Verwendung einer Zelle, umfassend (a) eine Nukleinsäure, die eine Target-Region umfasst, (b) einen Vektor, umfassend (i) mindestens eine Editier-Kassette, umfassend (a) eine Region, die homolog zu einer Target-Region einer Nukleinsäure in einer Zelle ist, (b) eine Mutation mindestens eines Nukleotids relativ zu der Target-Region, und (c) eine erste „Protospacer Adjacent Motif” (PAM) Mutation; wobei die Editier-Kassette als ein Trans-Barcode für nachfolgendes Sequenzieren dient; (ii) einen Promotor; und (iii) eine Nukleinsäure, die für mindestens eine Guide-RNA (gRNA) codiert, umfassend (a) eine Region, die komplementär zu einem Teil der Target-Region ist; und (b) eine Region, die mit einer Cas9 Nuklease interagiert, und (c) eine Cas9 Nuklease zur Herstellung eines Medikaments zum Genom Engineering.
Verwendung einer Zelle nach einem der Ansprüche 56–58, wobei die Nukleinsäure weiter (a) die Mutation mindestens eines Nukleotids, und (b) eine erste „Protospacer Adjacent Motif” (PAM) Mutation umfasst.
Verwendung einer Zelle nach Anspruch 59, wobei die Mutation mindestens eines Nukleotids durch Sequenzieren der Editier-Kassette des Vektors identifiziert wird.
Verwendung einer Population von Zellen zur Herstellung eines Medikaments zum Genom Engineering, wobei die Population von Zellen eine Vielzahl von Zellen wie in einem der Ansprüche 56–60 definiert umfasst.

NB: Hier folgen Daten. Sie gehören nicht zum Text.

-- ==== Sys2Proof/Proofs/MatrixTotals.lean ====
section
/-! SUPPORT. An element of a matrix word is the exact total of its products, rounded once (R64 to R66, R251). -/

namespace Sys2Proof.Machine

/-! Products (R66). -/

theorem isNegZero_fin (s : Bool) (k : Nat) (e : Int) : isNegZero (.fin s k e) = (decide (k = 0) && s) := by
  cases s <;> cases k <;> rfl

/-- What kind of value a product is: a NaN, an infinity, −0, or finite. -/
theorem mulV_kind (x y : FVal) : isNan (mulV x y).1 = (isNan x || isNan y || zeroTimesInf x y)
    ∧ (signOf (mulV x y).1).toList = infOf x y ∧ isNegZero (mulV x y).1 = negZeroProduct x y
    ∧ (mulV x y).1.finite = (x.finite && y.finite) := by
  cases x with
  | nan a => cases y <;> exact ⟨rfl, rfl, rfl, rfl⟩
  | inf a =>
    cases y with
    | nan b => exact ⟨rfl, rfl, rfl, rfl⟩
    | inf b => cases a <;> cases b <;> exact ⟨rfl, rfl, rfl, rfl⟩
    | fin b n f =>
      by_cases hn : n = 0
      · simp [mulV, isNan, zeroTimesInf, signOf, infOf, isNegZero, negZeroProduct, FVal.finite, hn]
      · cases a <;> cases b <;> simp [mulV, isNan, zeroTimesInf, signOf, infOf, isNegZero, negZeroProduct, FVal.finite, hn]
  | fin a m e =>
    cases y with
    | nan b => exact ⟨rfl, rfl, rfl, rfl⟩
    | inf b =>
      by_cases hm : m = 0
      · simp [mulV, isNan, zeroTimesInf, signOf, infOf, isNegZero, negZeroProduct, FVal.finite, hm]
      · cases a <;> cases b <;> simp [mulV, isNan, zeroTimesInf, signOf, infOf, isNegZero, negZeroProduct, FVal.finite, hm]
    | fin b n f =>
      refine ⟨rfl, rfl, (isNegZero_fin ..).trans ?_, rfl⟩
      cases a <;> cases b <;> simp [negZeroProduct]

theorem finite_iff (x : FVal) : x.finite = true ↔ isNan x = false ∧ signOf x = none := by
  cases x <;> simp [FVal.finite, isNan, signOf]

/-! The exact total of finite values (R65). -/

/-- A finite value over the exponent `b`. -/
def overExp (b : Int) : FVal → Int
  | .fin n m e => alignTo n m e b
  | _ => 0

theorem sumOver_eq (b : Int) (xs : List FVal) : sumOver b xs = (xs.map (overExp b)).sum := by
  rw [List.sum_eq_foldl]
  rfl

/-- The lower of an exponent and that of a finite value. -/
def lowerExp (b : Int) : FVal → Int
  | .fin _ _ e => min b e
  | _ => b

theorem foldl_lowerExp_le (xs : List FVal) (b : Int) :
    xs.foldl lowerExp b ≤ b ∧ ∀ n m e, .fin n m e ∈ xs → xs.foldl lowerExp b ≤ e := by
  induction xs generalizing b with
  | nil => exact ⟨le_rfl, fun _ _ _ h => absurd h List.not_mem_nil⟩
  | cons x xs ih =>
    obtain ⟨hb, he⟩ := ih (lowerExp b x)
    have hle : lowerExp b x ≤ b := by cases x <;> simp [lowerExp]
    refine ⟨hb.trans hle, fun n m e hx => ?_⟩
    rcases List.mem_cons.1 hx with rfl | hx
    · exact hb.trans (min_le_right _ _)
    · exact he n m e hx

/-- `lowExp` is a common exponent of finite values. -/
theorem lowExp_le (xs : List FVal) : ∀ n m e, .fin n m e ∈ xs → lowExp xs ≤ e := (foldl_lowerExp_le xs 0).2

theorem sumOver_rat {b : Int} {xs : List FVal} (hf : ∀ x ∈ xs, x.finite = true) (hb : ∀ n m e, .fin n m e ∈ xs → b ≤ e) :
    (sumOver b xs : ℚ) * 2 ^ b = (xs.map FVal.rat).sum := by
  rw [sumOver_eq]
  induction xs with
  | nil => simp
  | cons x xs ih =>
    obtain ⟨hx, hxs⟩ := List.forall_mem_cons.1 hf
    obtain ⟨n, m, e, rfl⟩ := exists_fin_of_finite hx
    have hterm : (overExp b (.fin n m e) : ℚ) * 2 ^ b = (FVal.fin n m e).rat := alignTo_rat (hb n m e (List.mem_cons_self ..))
    rw [List.map_cons, List.sum_cons, List.map_cons, List.sum_cons, Int.cast_add, add_mul, hterm,
      ih hxs fun n m e h => hb n m e (List.mem_cons_of_mem _ h)]

/-! An accumulator word and its products (R65, R66). -/

section
variable {c : Nat} {ps : List FVal}

theorem mmaTotal_nan (h : (unpack fF32 c :: ps).any isNan = true) : mmaTotal c ps = fF32.nan := by
  unfold mmaTotal
  rw [if_pos h]

/-- Infinities of both signs make a NaN. -/
theorem mmaTotal_opposed (ht : true ∈ (unpack fF32 c :: ps).filterMap signOf)
    (hf : false ∈ (unpack fF32 c :: ps).filterMap signOf) : mmaTotal c ps = fF32.nan := by
  unfold mmaTotal
  dsimp only
  split
  · rfl
  · cases hs : (unpack fF32 c :: ps).filterMap signOf with
    | nil => rw [hs] at ht; cases ht
    | cons n ns =>
      rw [hs] at ht hf
      refine if_neg fun hall => ?_
      simp only [List.all_eq_true, decide_eq_true_eq] at hall
      have hn : ∀ b ∈ n :: ns, b = n := List.forall_mem_cons.2 ⟨rfl, hall⟩
      exact absurd ((hn true ht).trans (hn false hf).symm) (by decide)

/-- Infinities of one sign make that infinity. -/
theorem mmaTotal_inf {b : Bool} (hn : (unpack fF32 c :: ps).any isNan = false)
    (hb : b ∈ (unpack fF32 c :: ps).filterMap signOf) (hno : (!b) ∉ (unpack fF32 c :: ps).filterMap signOf) :
    mmaTotal c ps = fF32.sign b + fF32.infCode := by
  have hall : ∀ x ∈ (unpack fF32 c :: ps).filterMap signOf, x = b := fun x hx =>
    by_contra fun e => hno (Bool.eq_not_of_ne e ▸ hx)
  unfold mmaTotal
  dsimp only
  rw [hn, if_neg Bool.false_ne_true]
  cases hs : (unpack fF32 c :: ps).filterMap signOf with
  | nil => rw [hs] at hb; cases hb
  | cons n ns =>
    rw [hs] at hall
    obtain ⟨rfl, hns⟩ := List.forall_mem_cons.1 hall
    refine if_pos ?_
    simpa using hns

/-- Finite values add up to their exact total, rounded once; a total of 0 is −0 where every one is (R65). -/
theorem mmaTotal_finite (hf : ∀ x ∈ unpack fF32 c :: ps, x.finite = true) :
    let q := ((unpack fF32 c :: ps).map FVal.rat).sum
    (q = 0 → mmaTotal c ps = fF32.sign ((unpack fF32 c :: ps).all isNegZero))
      ∧ (q ≠ 0 → ∃ (neg : Bool) (m : Nat) (e : Int), (FVal.fin neg m e).rat = q
          ∧ mmaTotal c ps = (roundTo fF32 .rn neg m e false).1) := by
  intro q
  have hsum : (sumOver (lowExp (unpack fF32 c :: ps)) (unpack fF32 c :: ps) : ℚ) * 2 ^ lowExp (unpack fF32 c :: ps) = q :=
    sumOver_rat hf (lowExp_le _)
  have htotal : mmaTotal c ps = if sumOver (lowExp (unpack fF32 c :: ps)) (unpack fF32 c :: ps) = 0
      then fF32.sign ((unpack fF32 c :: ps).all isNegZero)
      else (roundTo fF32 .rn (decide (sumOver (lowExp (unpack fF32 c :: ps)) (unpack fF32 c :: ps) < 0))
        (sumOver (lowExp (unpack fF32 c :: ps)) (unpack fF32 c :: ps)).natAbs (lowExp (unpack fF32 c :: ps)) false).1 := by
    unfold mmaTotal
    dsimp only
    rw [any_isNan_finite hf, filterMap_signOf_finite hf]
    rfl
  generalize lowExp (unpack fF32 c :: ps) = b at hsum htotal
  generalize sumOver b (unpack fF32 c :: ps) = x at hsum htotal
  have hb : (2 : ℚ) ^ b ≠ 0 := by positivity
  refine ⟨fun hq => ?_, fun hq => ⟨decide (x < 0), x.natAbs, b, (rat_ofInt x b).trans hsum, ?_⟩⟩
  · rw [← hsum, mul_eq_zero, or_iff_left hb, Int.cast_eq_zero] at hq
    rw [htotal, if_pos hq]
  · rw [htotal, if_neg]
    rintro rfl
    exact hq (by rw [← hsum, Int.cast_zero, zero_mul])

end

/-! The products of pairs of elements. -/

/-- The values that a total is of: an accumulator word and the products of pairs. -/
def totalOf (c : Nat) (xs : List (FVal × FVal)) : List FVal := unpack fF32 c :: xs.map fun x => (mulV x.1 x.2).1

section
variable {c : Nat} {xs : List (FVal × FVal)}

theorem any_isNan_total : (totalOf c xs).any isNan =
    (isNan (unpack fF32 c) || xs.any fun x => isNan x.1 || isNan x.2 || zeroTimesInf x.1 x.2) := by
  rw [totalOf, List.any_cons, List.any_map]
  congr 2
  exact funext fun x => (mulV_kind x.1 x.2).1

theorem signs_total : (totalOf c xs).filterMap signOf =
    (signOf (unpack fF32 c)).toList ++ xs.flatMap fun x => infOf x.1 x.2 := by
  have hflat : ∀ l : List FVal, l.filterMap signOf = l.flatMap fun x => (signOf x).toList := fun l =>
    List.filterMap_eq_flatMap_toList signOf l
  rw [totalOf, hflat, List.flatMap_cons, List.flatMap_map]
  congr 2
  exact funext fun x => (mulV_kind x.1 x.2).2.1

theorem all_isNegZero_total : (totalOf c xs).all isNegZero =
    (isNegZero (unpack fF32 c) && xs.all fun x => negZeroProduct x.1 x.2) := by
  rw [totalOf, List.all_cons, List.all_map]
  congr 2
  funext x
  obtain ⟨-, -, hneg, -⟩ := mulV_kind x.1 x.2
  exact hneg

/-- With no NaN and no infinity every value is finite, and the products are exact. -/
theorem finite_total (hn : (totalOf c xs).any isNan = false) (hs : (totalOf c xs).filterMap signOf = []) :
    (∀ v ∈ totalOf c xs, v.finite = true)
      ∧ ((totalOf c xs).map FVal.rat).sum = (unpack fF32 c).rat + (xs.map fun x => x.1.rat * x.2.rat).sum := by
  have hfin : ∀ v ∈ totalOf c xs, v.finite = true := fun v hv =>
    (finite_iff v).2 ⟨by simpa using List.any_eq_false.1 hn v hv, List.filterMap_eq_nil_iff.1 hs v hv⟩
  refine ⟨hfin, ?_⟩
  rw [totalOf, List.map_cons, List.sum_cons, List.map_map]
  refine congrArg (_ + ·) (congrArg List.sum (List.map_congr_left fun x hx => ?_))
  have hv := hfin _ (List.mem_cons_of_mem _ (List.mem_map.2 ⟨x, hx, rfl⟩))
  obtain ⟨-, -, -, hfinite⟩ := mulV_kind x.1 x.2
  rw [hfinite, Bool.and_eq_true] at hv
  obtain ⟨n, m, e, hp, hr⟩ := mulV_finite hv.1 hv.2
  rw [Function.comp_apply, hp, hr]

end

/-- A rounded FP32 value is a word. -/
theorem roundTo_lt (rm : Rm) (neg : Bool) (m : Nat) (e : Int) : (roundTo fF32 rm neg m e false).1 < 2 ^ 32 := by
  have hsign : fF32.sign neg ≤ 2 ^ 31 := by cases neg <;> decide
  have hcode : (roundMag fF32 rm 0 neg m e false).code < 2 ^ 31 := by
    rcases le_or_gt (takenCode fF32 rm 0 neg m e) fF32.maxCode with h | h
    · rw [(roundMag_within h).1]
      exact h.trans_lt (by decide)
    · rw [(roundMag_past h).2]
      unfold beyondCode
      split
      · decide
      · split <;> decide
  unfold roundTo
  dsimp only
  omega

/-- The infinity that a word is, if it is one. -/
theorem infOf_word (v : FVal) : (match v with | .inf n => [n] | _ => []) = (signOf v).toList := by cases v <;> rfl

/-- R65 and R66 for an accumulator word and the products of pairs. -/
theorem total_spec (c : Word) (xs : List (FVal × FVal)) :
    let r := BitVec.ofNat 32 (mmaTotal c.toNat (xs.map fun x => (mulV x.1 x.2).1))
    let signs := (totalOf c.toNat xs).filterMap signOf
    let nan := (totalOf c.toNat xs).any isNan || (signs.contains true && signs.contains false)
    let q := (unpack fF32 c.toNat).rat + (xs.map fun x => x.1.rat * x.2.rat).sum
    (nan = true → r = 0x7FC00000#32)
      ∧ (nan = false → true ∈ signs → r = 0xFF800000#32)
      ∧ (nan = false → false ∈ signs → r = 0x7F800000#32)
      ∧ (nan = false → signs = [] →
          (q = 0 → r = if isNegZero (unpack fF32 c.toNat) && xs.all (fun x => negZeroProduct x.1 x.2) then 0x80000000#32 else 0)
          ∧ (q ≠ 0 → ∃ (neg : Bool) (m : Nat) (e : Int), (FVal.fin neg m e).rat = q
              ∧ r.toNat = (roundTo fF32 .rn neg m e false).1)) := by
  intro r signs nan q
  have hnan : nan = false ↔ (totalOf c.toNat xs).any isNan = false ∧ ¬ (true ∈ signs ∧ false ∈ signs) := by
    rw [← Bool.not_eq_true, ← Bool.not_eq_true, ← not_or]
    simp only [nan, Bool.or_eq_true, Bool.and_eq_true, List.contains_iff_mem]
  refine ⟨fun h => ?_, fun h ht => ?_, fun h hf => ?_, fun h hs => ?_⟩
  · have htotal : mmaTotal c.toNat (xs.map fun x => (mulV x.1 x.2).1) = fF32.nan := by
      by_cases hall : (totalOf c.toNat xs).any isNan = true
      · exact mmaTotal_nan hall
      · obtain ⟨ht, hf⟩ : true ∈ signs ∧ false ∈ signs := by
          by_contra hno
          rw [hnan.2 ⟨Bool.eq_false_iff.2 hall, hno⟩] at h
          cases h
        exact mmaTotal_opposed ht hf
    simp only [r, htotal]
    decide
  · obtain ⟨hall, hno⟩ := hnan.1 h
    simp only [r, mmaTotal_inf hall ht fun hf => hno ⟨ht, hf⟩]
    decide
  · obtain ⟨hall, hno⟩ := hnan.1 h
    simp only [r, mmaTotal_inf hall hf fun ht => hno ⟨ht, hf⟩]
    decide
  · obtain ⟨hall, -⟩ := hnan.1 h
    obtain ⟨hfin, hsum⟩ := finite_total hall hs
    have htotal := mmaTotal_finite hfin
    rw [show ((unpack fF32 c.toNat :: xs.map fun x => (mulV x.1 x.2).1).map FVal.rat).sum = q from hsum] at htotal
    obtain ⟨hzero, hround⟩ := htotal
    refine ⟨fun hq => ?_, fun hq => ?_⟩
    · have hneg := all_isNegZero_total (c := c.toNat) (xs := xs)
      rw [totalOf] at hneg
      simp only [r, hzero hq, hneg]
      cases isNegZero (unpack fF32 c.toNat) && xs.all fun x => negZeroProduct x.1 x.2 <;> decide
    · obtain ⟨neg, m, e, hm, hr⟩ := hround hq
      refine ⟨neg, m, e, hm, ?_⟩
      simp only [r, hr, BitVec.toNat_ofNat]
      exact Nat.mod_eq_of_lt (roundTo_lt ..)

end Sys2Proof.Machine
end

Verwendung einer Population von Zellen nach Anspruch 61, umfassend eine Mutanten-Bibliothek, wobei jede Zelle der Mutanten-Bibliothek eine Nukleinsäure umfasst, die (a) eine Target-Region, (b) eine Mutation mindestens eines Nukleotids innerhalb der Target-Region relativ zu einer Wildtyp-Target-Region, wodurch eine Target-Region-Variante erzeugt wird, und (c) eine PAM-Mutation umfasst.
Verwendung einer Population von Zellen nach Anspruch 62, wobei die Mutanten-Bibliothek rational entworfene Mutationen in mindestens einem Gen von Interesse umfasst.
Verwendung einer Population von Zellen nach Anspruch 63, wobei das mindestens eine Gen von Interesse ein prokaryotisches Gen ist.
Verwendung einer Population von Zellen nach Anspruch 63, wobei das mindestens eine Gen von Interesse ein eukaryotisches Gen ist.
Verwendung einer Population von Zellen nach einem der Ansprüche 62–65, wobei die Mutanten-Bibliothek Target-Region-Varianten eines Gens von Interesse umfasst.
Verwendung einer Population von Zellen nach einem der Ansprüche 62–65, wobei die Mutanten-Bibliothek Target-Region-Varianten mindestens eines Gens von Interesse umfasst.
Verwendung einer Population von Zellen nach einem der Ansprüche 62–65, wobei die Mutanten-Bibliothek Target-Region-Varianten mindestens zweier Gene von Interesse umfasst.